The reasons for this dismal picture are obvious and inescapable. As a nation we have been living beyond our means and need to adjust. Austerity is the word of the day, not only in the UK but also our major European export markets. Banks are not re-capitalising sufficiently quickly but are responding to higher capital requirements by reducing their balance sheets.
Large industrial corporations are accumulating cash…
However, there is one part of the economy that has not been living beyond its means. The corporate sector is accumulating cash at an astonishing and accelerating pace and acting as a major drag on the rest of the economy, keeping it close to stall speed. It is hard to see any strong revival in the economy until companies start to release this cash by spending more on acquisitions, investment or dividends.
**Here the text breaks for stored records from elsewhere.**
-- ==== Sys2Proof/Machine/Boot.lean ====
section
/-!
DEFINITION. Boot (R424, R425, R427 to R431): choosing a bank, loading its sections, and the end of boot.
-/
namespace Sys2Proof.Machine

/-! ### LOAD records (R425) -/

/-- The first address after the region of one kind that holds address a. -/
def regionEnd (a : Nat) : Nat :=
  if a < basinSize then basinSize
  else if 0x00F80000 ≤ a && a < 0x01000000 then (a / 0x10000 + 1) * 0x10000
  else if 0x01000000 ≤ a && a < 0x01100000 then (a / 0x800 + 1) * 0x800
  else if 0x01100000 ≤ a && a < 0x01128400 then 0x01128400
  else (a / 4 + 1) * 4

/-- Bytes over part of a voice's words: the words written and the first of them. -/
def State.voiceLoad (s : State) (v off : Nat) (l : List Byte) : Nat × List Nat :=
  let w := off / 2
  let n := (off + l.length + 1) / 2 - w
  let old := (List.range n).flatMap (fun i => natLE 2 (s.vWord v (w + i)))
  let b := old.take (off % 2) ++ l ++ old.drop (off % 2 + l.length)
  (w, (List.range n).map (fun i => leAt b (2 * i) 2))

/-- A word of the SPE window as boot writes it: bank 0 of the program and of the coefficients too. Status and state. -/
def State.speLoadWord (s : State) (a x : Nat) : Nat × State :=
  let o := a - 0x01100000
  if o < 0x20000 then
    if o % 8 = 4 && x / 65536 ≠ 0 then (St.reserved, s)
    else if o < 0x10000 then
      let k := o / 8
      let w := if o % 8 = 0 then putBits (s.progStep k) 31 0 x else putBits (s.progStep k) 47 32 x
      (0, s.setSpe (fun e => { e with prog := Sp.put (fun _ => (0 : BitVec 48)) e.prog k (BitVec.ofNat 48 w) }))
    else (0, s.speWrite a x)
  else if !s24Extended x then (St.range, s)
  else if o < 0x24000 then (0, s.setSpe (fun e => { e with coef := putS24 e.coef (o % 0x4000 / 4) (sx 24 x) }))
  else if o < 0x28000 then (0, s.speWrite a x)
  else (0, s.setSpe (fun e => { e with temps := putS24 e.temps ((o - 0x28000) / 4) (sx 24 x) }))

/-- Bytes over part of the SPE window, word by word. -/
def State.speLoadBytes : Nat → State → Nat → List Byte → Nat × State
  | 0, s, _, _ => (0, s)
  | fuel + 1, s, a, l =>
    if l.isEmpty then (0, s)
    else
      let n := Nat.min l.length (4 - a % 4)
      let old := natLE 4 (s.speRead (a - a % 4))
      let x := leNat (old.take (a % 4) ++ l.take n ++ old.drop (a % 4 + n))
      let r := s.speLoadWord (a - a % 4) x
      if r.1 ≠ 0 then r else State.speLoadBytes fuel r.2 (a + n) (l.drop n)

/-- Bytes of a LOAD within one region: status and state. DEDUCED (log 56, not safe). -/
def State.loadRun (s : State) (a : Nat) (l : List Byte) : Nat × State :=
  match s.place none a with
  | .basin => let r := s.basinWrite Master.host 0 a l; (if r.1.bad then St.crc else if r.1.lost then St.busy else 0, r.2)
  | .lram k off _ => (0, s.lramPut (lramKey k off) l)
  | .voice v w =>
    let r := s.voiceLoad v (2 * w + a % 2) l
    let e := runStatus (s.vWord v) r.1 r.2
    if e.1 ≠ 0 then (e.1, s) else (0, s.setVWords v r.1 r.2)
  | .spe => State.speLoadBytes (l.length + 1) s a l
  | .reg =>
    if a % 4 ≠ 0 || l.length ≠ 4 then (St.align, s)
    else
      let d := s.draw
      let r := d.2.busWrites .boot a [leNat l] (d.1 % 2 = 1)
      (r.1, r.2.2)
  | .unmapped => (St.noaddr, s)

/-- A LOAD, region by region. -/
def State.loadBytes : Nat → State → Nat → List Byte → Nat × State
  | 0, s, _, _ => (0, s)
  | fuel + 1, s, a, l =>
    if l.isEmpty then (0, s)
    else
      let n := Nat.min l.length (regionEnd a - a)
      let r := s.loadRun a (l.take n)
      if r.1 ≠ 0 then r else State.loadBytes fuel r.2 (a + n) (l.drop n)

/-! ### Records (Table PK-4) -/

/-- A SLOTMAP record's entries: slot, node, VALID. -/
def slotMapOf (r : List Byte) : List (Nat × Nat × Bool) :=
  (List.range (byteAt r 5)).map (fun i =>
    let e := leAt r (8 + 2 * i) 2
    (byteAt r 4 + i, bits e 10 0, bit e 15))

/-- A map that gives the two slots of a pair different owners (R299). -/
def pairBroken (m : List (Nat × Nat × Bool)) : Bool :=
  let own (k : Nat) : Option (Nat × Nat × Bool) := m.find? (fun e => e.1 = k)
  (List.range 128).any (fun j =>
    match own (2 * j), own (2 * j + 1) with
    | some x, some y => x.2 ≠ y.2
    | _, _ => false)

/-- One record is applied: its status, and the state. DEDUCED (log 56, not safe). -/
def State.applyRec (s : State) (r : List Byte) : Nat × State :=
  let k := byteAt r 0
  if k = 1 then
    let a := leAt r 4 4
    if a % 4 ≠ 0 then (St.align, s)
    else
      let d := s.draw
      let w := d.2.busWrites .boot a [leAt r 8 4] (d.1 % 2 = 1)
      (w.1, w.2.2)
  else if k = 2 then State.loadBytes (r.length + 1) s (leAt r 4 4) (r.drop 8)
  else if k = 3 then
    let p := s.postImage (r.drop 4) 12
    (p.1, p.2.2)
  else if k = 4 then (0, (s.setPack (fun p => { p with key := some (r.drop 4) })).setFlag Adr.TRAIL_AUTHCTL 2 true)
  else if k = 5 then
    let new := slotMapOf r
    let m := s.pack.slotmap.filter (fun e => !new.any (fun x => x.1 = e.1)) ++ new
    if s.dbl && pairBroken m then (St.range, s) else (0, s.setPack (fun p => { p with slotmap := m }))
  else if k = 6 then
    (0, (s.setPack (fun p => { p with bootTarget := byteAt r 4 })).setFld Adr.PWR_STAT 6 4 (byteAt r 4))
  else
    let n := leAt r 4 2
    if n = 0 || s.speMaxLen < n then (St.range, s) else (0, s.setFld Adr.SPE_PSTAT 13 0 n)

/-- The records of a section in order: the first status that is not OK, and the state. CLK_RATE is written by section 0x02 alone (R466). -/
def State.applyRecs (type : Nat) : State → List (List Byte) → Nat × State
  | s, [] => (0, s)
  | s, r :: t =>
    let e := firstFail [
      (recStatus type r ≠ 0, recStatus type r),
      (byteAt r 0 = 1 && leAt r 4 4 = Adr.CLK_RATE && type ≠ 2, St.mode)]
    if e ≠ 0 then (e, s)
    else
      let a := s.applyRec r
      if a.1 ≠ 0 then a else State.applyRecs type a.2 t

/-- The program in bank 0 keeps Table SP-10 over the length that PROGLEN gave (R425). -/
def State.bootProgram (s : State) : Nat :=
  match speValidate s.speLimit ((List.range (s.fld Adr.SPE_PSTAT 13 0)).map s.progStep) 0 [] 0 with
  | none => 0
  | some (_, rule) => speRuleCode rule

/-- One section: SCRC, its records, its own rules. -/
def State.loadSection (s : State) (b : Nat) (e : Nat × Nat × Nat × Nat × Nat) : Option (Nat × Nat) × State :=
  let data := s.packBytes b e.2.2.1 e.2.2.2.1
  if crc32 data ≠ e.2.2.2.2 then (some (St.crc, 9), s)
  else
    let p := splitRecs (data.length / 8 + 1) data
    let r := State.applyRecs e.1 s p.1
    let w := firstFail [(r.1 ≠ 0, r.1), (wholeStatus e.1 p ≠ 0, wholeStatus e.1 p),
      (e.1 = 8 && r.2.bootProgram ≠ 0, r.2.bootProgram)]
    (if w ≠ 0 then some (w, 10) else none, r.2)

/-- The sections of a bank in table order. -/
def State.loadSections (b : Nat) : State → List (Nat × Nat × Nat × Nat × Nat) → Option (Nat × Nat) × State
  | s, [] => (none, s)
  | s, e :: t =>
    let r := s.loadSection b e
    match r.1 with
    | some f => (some f, r.2)
    | none => State.loadSections b r.2 t

/-! ### Choosing and loading a bank (R427 to R431) -/

/-- The first failure of this boot is kept in PACK_STAT. -/
def State.bootFailed (s : State) (f : Nat × Nat) : State :=
  if s.fld Adr.PACK_STAT 19 16 ≠ 0 then s else (s.setFld Adr.PACK_STAT 15 8 f.1).setFld Adr.PACK_STAT 19 16 f.2

/-- Steps 1 and 2 of R429 for bank b: its failure, and a COMMITLOST record where only rule 1 fails. -/
def State.judgeBank (s : State) (b : Nat) : State :=
  let s := match s.bankFail b with
    | some f => s.bootFailed f
    | none => s
  if !s.commitGood b && (s.headFail b).isNone then
    let d := s.drawStatus
    d.2.logFault 0x03 0 d.1 b (Hdr.seq (s.hdr b)) 0
  else s

/-- What the device has learned of the flash stands in the registers; the log is continued. -/
def State.showFlash (s : State) : State :=
  let v := s.pack.log2size + 2 ^ 5 * (s.bankSize / 0x10000) + 2 ^ 16 * 16 + (if 24 < s.pack.log2size then 2 ^ 21 else 0)
  ((s.setReg Adr.PACK_FLASH v).setFlag Adr.PACK_STAT 5 s.fused).findLog.showCandidates

/-- The banks to load, first choice first: a RELOAD names one, else the higher SEQ, bank 0 where they are equal (R428, R434). -/
def State.bankOrder (s : State) : List Nat :=
  let first := if s.power.reloadBank = 1 then 0 else if s.power.reloadBank = 2 then 1
    else if Hdr.seq (s.hdr 0) < Hdr.seq (s.hdr 1) && s.candidate 1 then 1 else 0
  [first, 1 - first].filter s.candidate

/-- Steps 3 to 5 of R429 on bank b. Registers are written as the host writes them in SERVICE (R425). -/
def State.loadBank (s : State) (b : Nat) : Option (Nat × Nat) × State :=
  let h := s.hdr b
  let s := (s.setFld Adr.PACK_FLASH 15 14 (bits (byteAt h 0x10) 1 0)).setFld Adr.PACK_FLASH 20 16 (byteAt h 0x11)
  let r := State.loadSections b (s.setFld Adr.PWR_STAT 2 0 4) (s.sections b)
  let s := r.2.setFld Adr.PWR_STAT 2 0 6
  match r.1 with
  | some f => (some f, s)
  | none =>
    if s.packCrc b ≠ leAt (s.flashBytes (s.bankBase b) 32) 12 4 then (some (St.crc, 11), s)
    else if !s.signatureGood b then (some (St.auth, 12), s)
    else (none, s)

/-- A bank failed while it loaded (R430): a BOOTFAIL record, and the core domain as after a warm reset, with boot still running.
DEDUCED (log 58, not safe). -/
def State.bootRetry (s : State) (b : Nat) (f : Nat × Nat) : State :=
  let d := s.drawStatus
  let s := (d.2.bootFailed f).logFault 0x02 0 f.1 b (Hdr.seq (s.hdr b)) f.2
  let code := s.reg Adr.PACK_STAT
  let headen := s.flag Adr.HOST_STAT 2
  let r := s.coreReset true true
  let r := ((r.setReg Adr.PACK_STAT code).setFlag Adr.HOST_STAT 2 headen).setFlag Adr.TRAIL_ROLE 2 headen
  let r := r.showFlash.setFlag Adr.CLK_STAT 0 true
  { r with power := { r.power with startup := 3, reloadBank := s.power.reloadBank }
           trail := { r.trail with wantNode := s.trail.wantNode } }

/-- The candidates are tried in order; fallback: the bank is not the first choice. None left: no pack (R431). DEDUCED (log 58, not safe). -/
def State.tryBanks : State → List Nat → Bool → State
  | s, [], _ =>
    (s.setFlag Adr.PACK_STAT 3 true).setPack (fun p => { p with bootBank := none, bootDone := true, bootTarget := 4 })
  | s, b :: t, fallback =>
    let r := s.loadBank b
    match r.1 with
    | none =>
      ((r.2.setFlag Adr.PACK_STAT 0 (b = 1)).setFlag Adr.PACK_STAT 4 fallback).setPack (fun p =>
        { p with bootBank := some b, bootDone := true })
    | some f => State.tryBanks (r.2.bootRetry b f) t true

/-- HEADEN is sampled (R465), and whether and how the pack names a node number (WANTNODE, Table TD-1), which no record of Table PK-4 says:
free values. DESIGN CHOICE (log 50, safe). -/
def State.sampleBoot (s : State) : State :=
  let d := s.draw
  let e := d.2.draw
  let h := d.1 % 2 = 1
  ({ e.2 with
    power := { e.2.power with headenPin := h }
    trail := { e.2.trail with wantNode := if e.1 % 2 = 1 then some (e.1 / 2 % 2048) else none } } : State)

/-- BOOT (R429): steps 1 to 5. Without VDDIO1 the flash cannot be reached (R410). -/
def State.bootStart (s : State) : State :=
  if !s.booting || s.power.held || !s.power.vddao || s.mode ≠ 6 || s.power.startup ≠ 3 || s.pack.bootDone || !s.flashReach then s
  else
    let s := s.sampleBoot
    let s := (s.setFlag Adr.HOST_STAT 2 s.power.headenPin).setFlag Adr.TRAIL_ROLE 2 s.power.headenPin
    let s := ((s.showFlash).judgeBank 0).judgeBank 1
    State.tryBanks s s.bankOrder false

/-- The known-answer tests of boot (R443): which units fail is a free number, one bit for each. DESIGN CHOICE (log 50, safe). -/
def State.bootTests (s : State) : State :=
  let d := s.draw
  ((List.range 64).filter (fun u => hasTest u && bit d.1 u)).foldl (fun s u => (s.chargeTest u).retireUnit u 2) d.2

/-- BOOTED (R429 step 6, R398, R431): the node enters its target once VDDT and VDDA are valid and the PLL has locked. DEDUCED (log 51, not safe).
DEDUCED (log 62, not safe). -/
def State.bootEnds (s : State) : State :=
  if !s.booting || s.power.held || !s.pack.bootDone || !s.flag Adr.CLK_STAT 0 then s
  else
    let m := s.pack.bootTarget
    let s := s.judgeWait m
    if !s.trailSupplies then s
    else
      let s := match s.pack.bootBank with
        | some b =>
          let d := s.storeHash.drawStatus
          d.2.logFault 0x01 0 d.1 b (Hdr.seq (s.hdr b)) (s.reg Adr.PWR_RSTCAUSE)
        | none => s
      let s := s.bootTests
      let s := { s with
        power := { s.power with trans := none, runAge := 0, reloadBank := 0 }
        disp := { s.disp with stopped := m < 4 } }
      let s := ((s.setFld Adr.PWR_STAT 2 0 m).setFlag Adr.PWR_STAT 3 false).setFld Adr.PWR_STAT 6 4 0
      let s := s.setFlag Adr.HOST_STAT 0 false
      let s := s.openRelay
      ((s.pwrPost 0x05 (s.fld Adr.PACK_STAT 0 0) (s.reg Adr.PWR_RSTCAUSE)).raise Cause.boot).raise Cause.mode

/-- BOOT (R429). DESIGN CHOICE (log 2, safe). -/
def execBoot (s : State) : Out := s.run fun s => s.bootStart
/-- BOOTED (R429). -/
def execBooted (s : State) : Out := s.run fun s => s.bootEnds

end Sys2Proof.Machine
end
It is interesting to take a look at the current conjuncture from a cash-flow perspective. The chart above shows the net amounts earned or spent by each of the main sectors of the economy in the last two years. Ideally each would be close to zero. What stands out is the government financial deficit or net borrowing, which pumped £147 billion into the economy in 2010 and a further £122 billion last year. But these massive figures were largely the consequence of cash being drained out of the economy and indeed the Exchequer by the private sector. The biggest drain was the company sector, which sucked a hefty £72 billion out of the system in 2010, and a further £80 billion last year. And most of this cash is being hoarded, not spent or invested. Non-financial companies increased their holdings of currency and bank deposits by £48 billion in 2010 and a further £82 billion last year, taking the total to £754 billion, a staggering 50% of GDP.
It is not difficult to see how companies find themselves in this cash-rich position. Globalisation has dramatically increased the power of capital over labour, with workers at the bottom of the pile and even the ‘squeezed middle’ coming under huge pressure. This has been most apparent in the US where companies continued to post record profits right through the downturn. In the UK, companies have been swimming in cash while consumers have been drowning in debt.
…but they’re not investing
Economic forecasters at the Office for Budget Responsibility (OBR), the ITEM Club and elsewhere assumed that larger companies would soon spend much of this accumulating cash on investment. After all, it was very hard to justify putting funds into risky bank deposits with a return of less than 1% when investment spending had in many cases been pared back to a care-and-maintenance level during the recession. However, forecasters’ expectations were not realised. While business spending has been very buoyant in the US, there has been no resurgence in the UK and judging by the investment intentions surveys there will be very little revival this year. Corporates cite lack of demand, volatility and unrealistic vendor expectations as reasons not to invest. The question is when this view will change – it may well be that corporate decision criteria are now out-of-date and don’t reflect the new market environment.